── DATA LISTING

/-- The sticky flags and the capture record (R157, R161, R162): the nineteen codes with their class, their number in it and
the place of their flag (sections 8.1 and 10.7). A report sets the flag of its code and no other; the capture
record takes it, stamped with the cycle number, when it is empty or holds a lower class, and otherwise stays. A write to
FFLAG0 or FFLAG1, which read them, clears the flags marked 1 and nothing else, and emptying the capture record changes no
flag. -/
def Obligations.FlagsAndCaptureRecord : Prop :=
  (∀ c : FaultCode, (c, c.classNumber, c.number, c.flagPlace) ∈ faultCodes)
  ∧ (∀ (s : State) (r : FaultReport), s.inReset = false → (r.code.isNodeClass = true → r.node ≠ 0) →
    ∃ t, exec (.faultReport r) s = .next t
      ∧ t = { s with
          fault := { s.fault with fflag0 := t.fault.fflag0, fflag1 := t.fault.fflag1, capture := t.fault.capture }
          due := s.due.erase (.faultReport r) }
      ∧ (match r.code.flagPlace with
          | (.reg0, k) => t.fault.fflag1 = s.fault.fflag1 ∧ t.fault.fflag0.getLsbD k = true
              ∧ ∀ j, j ≠ k → t.fault.fflag0.getLsbD j = s.fault.fflag0.getLsbD j
          | (.reg1, k) => t.fault.fflag0 = s.fault.fflag0 ∧ t.fault.fflag1.getLsbD k = true
              ∧ ∀ j, j ≠ k → t.fault.fflag1.getLsbD j = s.fault.fflag1.getLsbD j)
      ∧ (s.fault.capture = none → t.fault.capture =
          some { code := r.code, node := r.node, detail := r.detail, cycle := s.sched.cycleNumber })
      ∧ ∀ c, s.fault.capture = some c → t.fault.capture =
          if c.code.classNumber < r.code.classNumber then
            some { code := r.code, node := r.node, detail := r.detail, cycle := s.sched.cycleNumber }
          else some c)
  ∧ ∀ (s : State) (v : Word), s.Ready →
    exec (.flagClear .reg0 v) s = .next
      { s with fault := { s.fault with fflag0 := s.fault.fflag0 &&& ~~~v }, port := Port.taken none }
    ∧ exec (.flagClear .reg1 v) s = .next
      { s with fault := { s.fault with fflag1 := s.fault.fflag1 &&& ~~~v }, port := Port.taken none }
    ∧ exec (.fccodeWrite v) s = .next { s with fault := { s.fault with capture := none }, port := Port.taken none }
    ∧ s.readRegister (.fflag .reg0) = s.fault.fflag0 ∧ s.readRegister (.fflag .reg1) = s.fault.fflag1

/-- Word writes to the registers without behaviour of their own store their fields and nothing else (R25, R50, R90, R174,
R181), and a word write to any other register is the command of that register, in every state (R174, section 10.1). -/
def Obligations.PlainRegisterWrites : Prop :=
  (∀ (s : State) (v : Word),
    let is (offset : BitVec 8) (w : Word) (c : Instr) : Prop := exec (.registerWrite offset w) s = exec c s
    is 0x02 1 .run ∧ is 0x02 2 .stop ∧ is 0x02 3 .abort ∧ is 0x02 4 .restart ∧ is 0x02 5 .creset
    ∧ is 0x04 v (.settingsWrite .lset v) ∧ is 0x06 v (.settingsWrite .cset v) ∧ is 0x08 v (.settingsWrite .tset v)
    ∧ is 0x0C 0x0001 (.switch .a) ∧ is 0x0C 0x0101 (.switch .b) ∧ is 0x0C 0x0002 (.cancel .a) ∧ is 0x0C 0x0102 (.cancel .b)
    ∧ is 0x10 v (.slotRecordWrite .srule v) ∧ is 0x12 v (.slotRecordWrite .snodeb v) ∧ is 0x14 v (.slotRecordWrite .slen v)
    ∧ is 0x18 v (.nodeConfigWrite v) ∧ is 0x18 (v ||| 1) (.enableRequest v) ∧ is 0x18 (v &&& 0xFFFE) (.disable v)
    ∧ is 0x1A v (.sliceOffsetWrite .noutoff v) ∧ is 0x1C v (.sliceOffsetWrite .ninoff v) ∧ is 0x1E v (.nlenWrite v)
    ∧ is 0x22 v (.ncntWrite v) ∧ is 0x2A v (.changeSetRemove .reg0 v) ∧ is 0x2C v (.changeSetRemove .reg1 v)
    ∧ is 0x32 (v ||| 1) (.publish v) ∧ is 0x32 v (.ptestWrite v) ∧ is 0x5C v (.cqput v) ∧ is 0x88 v (.rqtake v)
    ∧ is 0x8A v (.ipendClear v) ∧ is 0x8C v (.ienWrite v) ∧ is 0x8E v (.flagClear .reg0 v) ∧ is 0x90 v (.flagClear .reg1 v)
    ∧ is 0x92 v (.fccodeWrite v))
  ∧ ∀ (s : State) (v : Word), s.Ready →
    exec (.registerWrite 0x0E v) s = .next { s with
      sched := { s.sched with selSlot := v.extractLsb' 0 4, selTable := if v.getLsbD 8 then .b else .a }
      port := Port.taken none }
    ∧ exec (.registerWrite 0x16 v) s = .next
      { s with nodes := { s.nodes with nsel := v.extractLsb' 0 5 }, port := Port.taken none }
    ∧ exec (.registerWrite 0x36 v) s = .next
      { s with cmd := { s.cmd with staging := { s.cmd.staging with tag := v.extractLsb' 0 8 } }, port := Port.taken none }
    ∧ exec (.registerWrite 0x38 v) s = .next { s with
      cmd := { s.cmd with staging := { s.cmd.staging with
        len := v.extractLsb' 0 6, barrier := v.getLsbD 7, node := v.extractLsb' 8 5, op := v.extractLsb' 13 3 } }
      port := Port.taken none }
    ∧ exec (.registerWrite 0x3A v) s = .next
      { s with cmd := { s.cmd with staging := { s.cmd.staging with param := v } }, port := Port.taken none }
    ∧ ∀ k : BitVec 4, exec (.registerWrite (0x3C + 2 * k.setWidth 8) v) s = .next
      { s with
        cmd := { s.cmd with staging := { s.cmd.staging with
          data := s.cmd.staging.data.set k.toNat v k.isLt } }
        port := Port.taken none }

/-- Writes that reach no register, and run commands that are none (R50, R140, R165, R175): a word write to any read-only or
unassigned even offset, a write to a node register while NSEL holds 0, and every byte write are dropped with H_ACCESS and the
even offset; an RCMD value other than 1 to 5 with H_ACCESS and the value. -/
def Obligations.WritesThatReachNothing : Prop :=
  ∀ (s : State) (v : Word), s.Ready →
    (∀ o : BitVec 8, o.getLsbD 0 = false →
      ¬ (0x02 ≤ o.toNat ∧ o.toNat ≤ 0x08 ∨ 0x0C ≤ o.toNat ∧ o.toNat ≤ 0x1E ∨ o = 0x22 ∨ o = 0x2A ∨ o = 0x2C ∨ o = 0x32
        ∨ 0x36 ≤ o.toNat ∧ o.toNat ≤ 0x5C ∨ 0x88 ≤ o.toNat ∧ o.toNat ≤ 0x92) →
      exec (.registerWrite o v) s = .next (s.reported .hAccess 0 (o.setWidth 16)).written)
    ∧ (s.nodes.nsel = 0 → ∀ o ∈ [0x18, 0x1A, 0x1C, 0x1E, 0x20, 0x22, 0x24, 0x26, 0x28],
      exec (.registerWrite o v) s = .next (s.reported .hAccess 0 (o.setWidth 16)).written)
    ∧ (∀ (o : BitVec 8) (high : Bool), o.getLsbD 0 = false →
      exec (.byteWrite o high v) s = .next (s.reported .hAccess 0 (o.setWidth 16)).written)
    ∧ (v = 0 ∨ 5 < v.toNat → exec (.registerWrite 0x02 v) s = .next (s.reported .hAccess 0 v).written)
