/-! ### State.dropRunReports -/

@[simp] theorem State.dropRunReports_port (s : State) : (s.dropRunReports).port = s.port := rfl
@[simp] theorem State.dropRunReports_link (s : State) : (s.dropRunReports).link = s.link := rfl
@[simp] theorem State.dropRunReports_sched (s : State) : (s.dropRunReports).sched = s.sched := rfl
@[simp] theorem State.dropRunReports_nodes (s : State) : (s.dropRunReports).nodes = s.nodes := rfl
@[simp] theorem State.dropRunReports_image (s : State) : (s.dropRunReports).image = s.image := rfl
@[simp] theorem State.dropRunReports_cmd (s : State) : (s.dropRunReports).cmd = s.cmd := rfl
@[simp] theorem State.dropRunReports_result (s : State) : (s.dropRunReports).result = s.result := rfl
@[simp] theorem State.dropRunReports_run (s : State) : (s.dropRunReports).run = s.run := rfl
@[simp] theorem State.dropRunReports_fault (s : State) : (s.dropRunReports).fault = s.fault := rfl
@[simp] theorem State.dropRunReports_timers (s : State) : (s.dropRunReports).timers = s.timers := rfl
@[simp] theorem State.dropRunReports_inReset (s : State) : (s.dropRunReports).inReset = s.inReset := rfl
@[simp] theorem State.dropRunReports_pending (s : State) : (s.dropRunReports).pending = s.pending := rfl
@[simp] theorem State.dropRunReports_due (s : State) :
    (s.dropRunReports).due = s.due.filter fun c => !isRunReport c := rfl

/-! ### State.joinChangeSet -/

@[simp] theorem State.joinChangeSet_port (s : State) (n : NodeAddr) : (s.joinChangeSet n).port = s.port := rfl
@[simp] theorem State.joinChangeSet_link (s : State) (n : NodeAddr) : (s.joinChangeSet n).link = s.link := rfl
@[simp] theorem State.joinChangeSet_sched (s : State) (n : NodeAddr) : (s.joinChangeSet n).sched = s.sched := rfl
@[simp] theorem State.joinChangeSet_image (s : State) (n : NodeAddr) : (s.joinChangeSet n).image = s.image := rfl
@[simp] theorem State.joinChangeSet_cmd (s : State) (n : NodeAddr) : (s.joinChangeSet n).cmd = s.cmd := rfl
@[simp] theorem State.joinChangeSet_result (s : State) (n : NodeAddr) : (s.joinChangeSet n).result = s.result := rfl
@[simp] theorem State.joinChangeSet_run (s : State) (n : NodeAddr) : (s.joinChangeSet n).run = s.run := rfl
@[simp] theorem State.joinChangeSet_fault (s : State) (n : NodeAddr) : (s.joinChangeSet n).fault = s.fault := rfl
@[simp] theorem State.joinChangeSet_timers (s : State) (n : NodeAddr) : (s.joinChangeSet n).timers = s.timers := rfl
@[simp] theorem State.joinChangeSet_inReset (s : State) (n : NodeAddr) : (s.joinChangeSet n).inReset = s.inReset := rfl
@[simp] theorem State.joinChangeSet_due (s : State) (n : NodeAddr) : (s.joinChangeSet n).due = s.due := rfl
@[simp] theorem State.joinChangeSet_pending (s : State) (n : NodeAddr) : (s.joinChangeSet n).pending = s.pending := rfl
@[simp] theorem State.joinChangeSet_nodes_nsel (s : State) (n : NodeAddr) :
    (s.joinChangeSet n).nodes.nsel = s.nodes.nsel := rfl
@[simp] theorem State.joinChangeSet_nodes_changeSet (s : State) (n : NodeAddr) :
    (s.joinChangeSet n).nodes.changeSet = NodeSet.insert s.nodes.changeSet n := rfl
@[simp] theorem State.joinChangeSet_nodes_entries (s : State) (n : NodeAddr) :
    (s.joinChangeSet n).nodes.entries = s.nodes.entries := rfl

/-! ### State.takeReport -/

@[simp] theorem State.takeReport_port (s : State) (r : FaultReport) : (s.takeReport r).port = s.port := rfl
@[simp] theorem State.takeReport_link (s : State) (r : FaultReport) : (s.takeReport r).link = s.link := rfl
@[simp] theorem State.takeReport_sched (s : State) (r : FaultReport) : (s.takeReport r).sched = s.sched := rfl
@[simp] theorem State.takeReport_nodes (s : State) (r : FaultReport) : (s.takeReport r).nodes = s.nodes := rfl
@[simp] theorem State.takeReport_image (s : State) (r : FaultReport) : (s.takeReport r).image = s.image := rfl
@[simp] theorem State.takeReport_cmd (s : State) (r : FaultReport) : (s.takeReport r).cmd = s.cmd := rfl
@[simp] theorem State.takeReport_result (s : State) (r : FaultReport) : (s.takeReport r).result = s.result := rfl
@[simp] theorem State.takeReport_run (s : State) (r : FaultReport) : (s.takeReport r).run = s.run := rfl
@[simp] theorem State.takeReport_timers (s : State) (r : FaultReport) : (s.takeReport r).timers = s.timers := rfl
@[simp] theorem State.takeReport_inReset (s : State) (r : FaultReport) : (s.takeReport r).inReset = s.inReset := rfl
@[simp] theorem State.takeReport_due (s : State) (r : FaultReport) : (s.takeReport r).due = s.due := rfl
@[simp] theorem State.takeReport_pending (s : State) (r : FaultReport) : (s.takeReport r).pending = s.pending := rfl

/-! ### State.emptyCapture -/

@[simp] theorem State.emptyCapture_port (s : State) : (s.emptyCapture).port = s.port := rfl
@[simp] theorem State.emptyCapture_link (s : State) : (s.emptyCapture).link = s.link := rfl
@[simp] theorem State.emptyCapture_sched (s : State) : (s.emptyCapture).sched = s.sched := rfl
@[simp] theorem State.emptyCapture_nodes (s : State) : (s.emptyCapture).nodes = s.nodes := rfl
@[simp] theorem State.emptyCapture_image (s : State) : (s.emptyCapture).image = s.image := rfl
@[simp] theorem State.emptyCapture_cmd (s : State) : (s.emptyCapture).cmd = s.cmd := rfl
@[simp] theorem State.emptyCapture_result (s : State) : (s.emptyCapture).result = s.result := rfl
@[simp] theorem State.emptyCapture_run (s : State) : (s.emptyCapture).run = s.run := rfl
@[simp] theorem State.emptyCapture_timers (s : State) : (s.emptyCapture).timers = s.timers := rfl
@[simp] theorem State.emptyCapture_inReset (s : State) : (s.emptyCapture).inReset = s.inReset := rfl
@[simp] theorem State.emptyCapture_due (s : State) : (s.emptyCapture).due = s.due := rfl
@[simp] theorem State.emptyCapture_pending (s : State) : (s.emptyCapture).pending = s.pending := rfl
@[simp] theorem State.emptyCapture_fault_fflag0 (s : State) : (s.emptyCapture).fault.fflag0 = s.fault.fflag0 := rfl
@[simp] theorem State.emptyCapture_fault_fflag1 (s : State) : (s.emptyCapture).fault.fflag1 = s.fault.fflag1 := rfl
@[simp] theorem State.emptyCapture_fault_enables (s : State) : (s.emptyCapture).fault.enables = s.fault.enables := rfl

/-! ### State.latch -/

@[simp] theorem State.latch_port (s : State) (c : EventCause) : (s.latch c).port = s.port := rfl
@[simp] theorem State.latch_link (s : State) (c : EventCause) : (s.latch c).link = s.link := rfl
@[simp] theorem State.latch_sched (s : State) (c : EventCause) : (s.latch c).sched = s.sched := rfl
@[simp] theorem State.latch_nodes (s : State) (c : EventCause) : (s.latch c).nodes = s.nodes := rfl
@[simp] theorem State.latch_image (s : State) (c : EventCause) : (s.latch c).image = s.image := rfl
@[simp] theorem State.latch_cmd (s : State) (c : EventCause) : (s.latch c).cmd = s.cmd := rfl
@[simp] theorem State.latch_result (s : State) (c : EventCause) : (s.latch c).result = s.result := rfl
@[simp] theorem State.latch_run (s : State) (c : EventCause) : (s.latch c).run = s.run := rfl
@[simp] theorem State.latch_timers (s : State) (c : EventCause) : (s.latch c).timers = s.timers := rfl
@[simp] theorem State.latch_inReset (s : State) (c : EventCause) : (s.latch c).inReset = s.inReset := rfl
@[simp] theorem State.latch_due (s : State) (c : EventCause) : (s.latch c).due = s.due := rfl
@[simp] theorem State.latch_pending (s : State) (c : EventCause) : (s.latch c).pending = s.pending := rfl
@[simp] theorem State.latch_fault_fflag0 (s : State) (c : EventCause) :
    (s.latch c).fault.fflag0 = s.fault.fflag0 := rfl
@[simp] theorem State.latch_fault_fflag1 (s : State) (c : EventCause) :
    (s.latch c).fault.fflag1 = s.fault.fflag1 := rfl
@[simp] theorem State.latch_fault_capture (s : State) (c : EventCause) :
    (s.latch c).fault.capture = s.fault.capture := rfl
@[simp] theorem State.latch_fault_enables (s : State) (c : EventCause) :
    (s.latch c).fault.enables = s.fault.enables := rfl
@[simp] theorem State.latch_fault_latches (s : State) (c : EventCause) :
    (s.latch c).fault.latches = s.fault.latches ||| c.mask := rfl

/-! ### State.clearLatches -/

@[simp] theorem State.clearLatches_port (s : State) (v : Word) : (s.clearLatches v).port = s.port := rfl
@[simp] theorem State.clearLatches_link (s : State) (v : Word) : (s.clearLatches v).link = s.link := rfl
@[simp] theorem State.clearLatches_sched (s : State) (v : Word) : (s.clearLatches v).sched = s.sched := rfl
@[simp] theorem State.clearLatches_nodes (s : State) (v : Word) : (s.clearLatches v).nodes = s.nodes := rfl
@[simp] theorem State.clearLatches_image (s : State) (v : Word) : (s.clearLatches v).image = s.image := rfl
@[simp] theorem State.clearLatches_cmd (s : State) (v : Word) : (s.clearLatches v).cmd = s.cmd := rfl
@[simp] theorem State.clearLatches_result (s : State) (v : Word) : (s.clearLatches v).result = s.result := rfl
@[simp] theorem State.clearLatches_run (s : State) (v : Word) : (s.clearLatches v).run = s.run := rfl
@[simp] theorem State.clearLatches_timers (s : State) (v : Word) : (s.clearLatches v).timers = s.timers := rfl
@[simp] theorem State.clearLatches_inReset (s : State) (v : Word) : (s.clearLatches v).inReset = s.inReset := rfl
@[simp] theorem State.clearLatches_due (s : State) (v : Word) : (s.clearLatches v).due = s.due := rfl
@[simp] theorem State.clearLatches_pending (s : State) (v : Word) : (s.clearLatches v).pending = s.pending := rfl
@[simp] theorem State.clearLatches_fault_fflag0 (s : State) (v : Word) :
    (s.clearLatches v).fault.fflag0 = s.fault.fflag0 := rfl
@[simp] theorem State.clearLatches_fault_fflag1 (s : State) (v : Word) :
    (s.clearLatches v).fault.fflag1 = s.fault.fflag1 := rfl
@[simp] theorem State.clearLatches_fault_capture (s : State) (v : Word) :
    (s.clearLatches v).fault.capture = s.fault.capture := rfl
@[simp] theorem State.clearLatches_fault_enables (s : State) (v : Word) :
    (s.clearLatches v).fault.enables = s.fault.enables := rfl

────

#### WHAT IS EXPECTED
Reprint exactly the lines above that start at the one with "s.cmd.staging with param" and end at the one with "unassigned even offset, a", keeping both and adding none.

#### ANSWER FOR THIS EXERCISE
      { s with cmd := { s.cmd with staging := { s.cmd.staging with param := v } }, port := Port.taken none }
    ∧ ∀ k : BitVec 4, exec (.registerWrite (0x3C + 2 * k.setWidth 8) v) s = .next
      { s with
        cmd := { s.cmd with staging := { s.cmd.staging with
          data := s.cmd.staging.data.set k.toNat v k.isLt } }
        port := Port.taken none }

/-- Writes that reach no register, and run commands that are none (R50, R140, R165, R175): a word write to any read-only or
unassigned even offset, a write to a node register while NSEL holds 0, and every byte write are dropped with H_ACCESS and the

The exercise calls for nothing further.